More banks issuing ultimatum to loan defaulting clients

12Sep 2019
Francis Kajubi
Dar es Salaam
The Guardian
More banks issuing ultimatum to loan defaulting clients

MORE banks are issuing ultimatums to defaulting borrowers who include retrenched bankers who have disappeared in the market.

DCB Bank Plc’s Chief Finance Manager, Zacharia Kapama speaks at a past event File photo.

DCB Bank Plc’s Chief Finance Manager, Zacharia Kapama said in Dar es Salaam this week that they have issued a 14 day notice to loan defaulters to present themselves before the bank or risk legal action.

“If they show up then we will negotiate with them on a possible repayment schedule but if they don’t them we will proceed with legal action,” Kapama said noting that DCB’s non-performing loans currently stand at 17 percent worth 15.8bn/- , a slight improvement from 19 percent at the end of March this year.

“We expect to recover not less than 1bn/- from this operation although the total amount that is in the hands of borrowers is more,” he added. The Dar es Salaam based lender which is listed at Dar es Salaam Stock Exchange recovered from 6.9bn/- loss in 2017 to post a 1.9bn/- gross profit last year.

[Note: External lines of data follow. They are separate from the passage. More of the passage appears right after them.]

-- ==== Sys2Proof/Machine/Sparge.lean ====
section
/-! DEFINITION. The Sparge DMA engine (R360 to R368). -/
set_option Elab.async false
namespace Sys2Proof.Machine

/-- One side of a descriptor: base address, space, run length, loop counts and signed steps (Table 15-2). -/
structure SpargeSide where
  addr : Nat
  space : Nat
  run : Nat
  c0 : Nat
  c1 : Nat
  c2 : Nat
  s0 : Int
  s1 : Int
  s2 : Int
  deriving DecidableEq, Repr

/-- A side from its address word, its counts word, its steps word and its loop 2 step. -/
def spargeSide (a c st : Nat) (s2 : Nat) : SpargeSide :=
  { addr := bits a 47 0, space := bits a 50 48, run := bits c 15 0 + 1, c0 := bits c 31 16 + 1,
    c1 := bits c 47 32 + 1, c2 := bits c 63 48 + 1, s0 := signed 32 (bits st 31 0), s1 := signed 32 (bits st 63 32),
    s2 := signed 32 s2 }

/-- The source side of a descriptor. -/
def spargeSource (w : List Nat) : SpargeSide :=
  spargeSide (w.getD 1 0) (w.getD 2 0) (w.getD 3 0) (bits (w.getD 7 0) 31 0)

/-- The destination side of a descriptor. -/
def spargeDest (w : List Nat) : SpargeSide :=
  spargeSide (w.getD 4 0) (w.getD 5 0) (w.getD 6 0) (bits (w.getD 7 0) 63 32)

/-- Bytes of a side. -/
def SpargeSide.total (d : SpargeSide) : Nat := d.run * d.c0 * d.c1 * d.c2

/-- The base address within the space: a Keg side's is its offset within the buffer (Table 15-3). -/
def SpargeSide.base (d : SpargeSide) : Nat := if d.space = 3 then d.addr / 2 ^ 24 else d.addr

/-- R363: the start of run `r` of a side, loops nested 2, 1, 0 from the outside. -/
def SpargeSide.runStart (d : SpargeSide) (r : Nat) : Int :=
  (d.base : Int) + (r / (d.c0 * d.c1) : Nat) * d.s2 + (r / d.c0 % d.c1 : Nat) * d.s1 + (r % d.c0 : Nat) * d.s0

/-- The lowest byte a side spans. -/
def SpargeSide.low (d : SpargeSide) : Int :=
  (d.base : Int) + min 0 ((d.c0 - 1 : Nat) * d.s0) + min 0 ((d.c1 - 1 : Nat) * d.s1) + min 0 ((d.c2 - 1 : Nat) * d.s2)

/-- The byte after the highest one a side spans. -/
def SpargeSide.high (d : SpargeSide) : Int :=
  (d.base : Int) + max 0 ((d.c0 - 1 : Nat) * d.s0) + max 0 ((d.c1 - 1 : Nat) * d.s1) + max 0 ((d.c2 - 1 : Nat) * d.s2)
    + d.run

/-- Block size B of a space (Table 15-3). -/
def spaceBlock (space : Nat) : Nat := if space = 2 then 8 else 64

/-- Bytes of a space; a Keg side's is its buffer (Table 15-3). -/
def State.spaceSize (s : State) (d : SpargeSide) : Nat :=
  match d.space with
  | 0 => 402653184
  | 1 => 8 * ddrCapacity (s.val Obj.memDdConfig)
  | 2 => 4194304
  | 3 => if s.handleValid (d.addr % 2 ^ 24) then kegSize (handlePool (d.addr % 2 ^ 24)) else 0
  | 4 => 25165824
  | _ => 0

/-- Table 15-2: whether a descriptor sets a reserved bit. -/
def reservedWords (w : List Nat) : Bool :=
  bits (w.getD 0 0) 31 16 != 0 || bits (w.getD 0 0) 63 48 != 0 || bits (w.getD 1 0) 63 51 != 0 || bits (w.getD 4 0) 63 51 != 0

/-- R363: whether a descriptor is refused with FORMAT. -/
def State.spargeFormat (s : State) (w : List Nat) : Bool :=
  let a := spargeSource w
  let b := spargeDest w
  let w0 := w.getD 0 0
  let sameSpace := a.space == b.space && (a.space != 3 || a.addr % 2 ^ 24 == b.addr % 2 ^ 24)
  reservedWords w || decide (5 < bits w0 15 10) || decide (4 < a.space) || decide (4 < b.space)
    || a.total != b.total
    || decide (a.low < 0) || decide (b.low < 0) || decide ((s.spaceSize a : Int) < a.high)
    || decide ((s.spaceSize b : Int) < b.high)
    || (sameSpace && decide (a.low < b.high) && decide (b.low < a.high))

/-- The length of the access that continues a side at stream position `p` (R364): a head, up to 4 whole blocks that
stay inside a 256-byte boundary, or a tail. -/
def SpargeSide.accessLength (d : SpargeSide) (p : Nat) : Nat :=
  let o := p % d.run
  let b := spaceBlock d.space
  let a := (d.runStart (p / d.run)).toNat
  let h := min d.run ((b - a % b) % b)
  if o < h then h - o
  else
    let blocks := (d.run - o) / b
    if blocks = 0 then d.run - o else min (min blocks 4 * b) (256 - (a + o) % 256)

/-- The address within the space of stream position `p`. -/
def SpargeSide.at_ (d : SpargeSide) (p : Nat) : Nat := (d.runStart (p / d.run)).toNat + p % d.run

/-- R326, R30: whether an address of the Floor Map region lies in the bright copy. The copies exchange roles at each rack; the lower one
is bright first (DESIGN CHOICE; log entry 3). -/
def State.inBrightCopy (s : State) (a : Nat) : Bool := a / 16777216 == s.sets.rack.count % 2

/-- A Brew Log record from its 32 bytes (Table 16-9). -/
def BrewRec.ofBytes (b : Bytes) : BrewRec :=
  { seq := fieldBE b 0 4, ctime := { frame := fieldBE b 4 4, line := fieldBE b 8 2 }, time := fieldBE b 10 10,
    source := fieldBE b 20 3 / 4096, event := fieldBE b 20 3 % 4096, flags := fieldBE b 23 1, args := fieldBE b 24 8 }

/-- R326, Table 14-1: a byte of working memory. The Floor Map copies hold the sets' words and the ring holds the Brew Log's records, most
significant byte first (DEDUCED from R5; log entry 3). -/
def State.workByte (s : State) (a : Nat) : Byte :=
  if a < 0x02000000 then
    let m := if s.inBrightCopy a then s.sets.bright.map else s.sets.green.map
    BitVec.ofNat 8 (m.get (a % 16777216 / 8) / 256 ^ (7 - a % 8))
  else if 0x13800000 ≤ a ∧ a < 0x14800000 then
    (Table.get BrewRec.zero s.brew.ring ((a - 0x13800000) / 32)).bytes.getD (a % 32) 0
  else Table.get 0 s.workMem a

/-- A word with byte `i`, from the most significant one, replaced. -/
def wordPut (v i : Nat) (b : Byte) : Nat := v - v / 256 ^ (7 - i) % 256 * 256 ^ (7 - i) + b.toNat * 256 ^ (7 - i)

“Efficiency in our operations and digitization contributed to a decrease in operational costs to 16.9bn/- last year from 21.2bn/- registered in 2017. Serious collection of debts associated with non-performing loans led to a decrease in provision to bad loans that is to be deposited to the central bank reaching 263million/- from 4.5bn/- remitted in 2017” he said.

Last month, TPB Bank Plc also gave defaulters of its loans a 14 days ultimatum and said it targets to recover more than 1bn/- from the defaulters.

The bank’s CEO, Sabasaba Moshingi said the borrowers have not serviced their loans in the past six months.

“I cannot reveal the exact amount and the number of customers that have defaulted because you will end up making a comparison of what we expect to recover from what is defaulted which might pose questions to the public” Moshingi said noting that the majority of the defaulters were clients of Twiga Bancorp and Tanzania Women’s Bank.

In May last year, Bank of Tanzania approved the annexing of Twiga Bancorp and TWB with TPB to save the duo from collapse blamed on bad loans.

In its fresh Quarterly Economic Bulletin, the central bank stated that total domestic credit by the banking industry which comprise credit extended to the government and private sector, grew by 17.3 per cent in the year ending June 2019 compared with 1.5 per cent in the year ended June 2018.

According to BoT statistics, average NPLs is 10 percent this year which was down from 12 percent in the previous year while the target is 5 percent threshold of the central bank.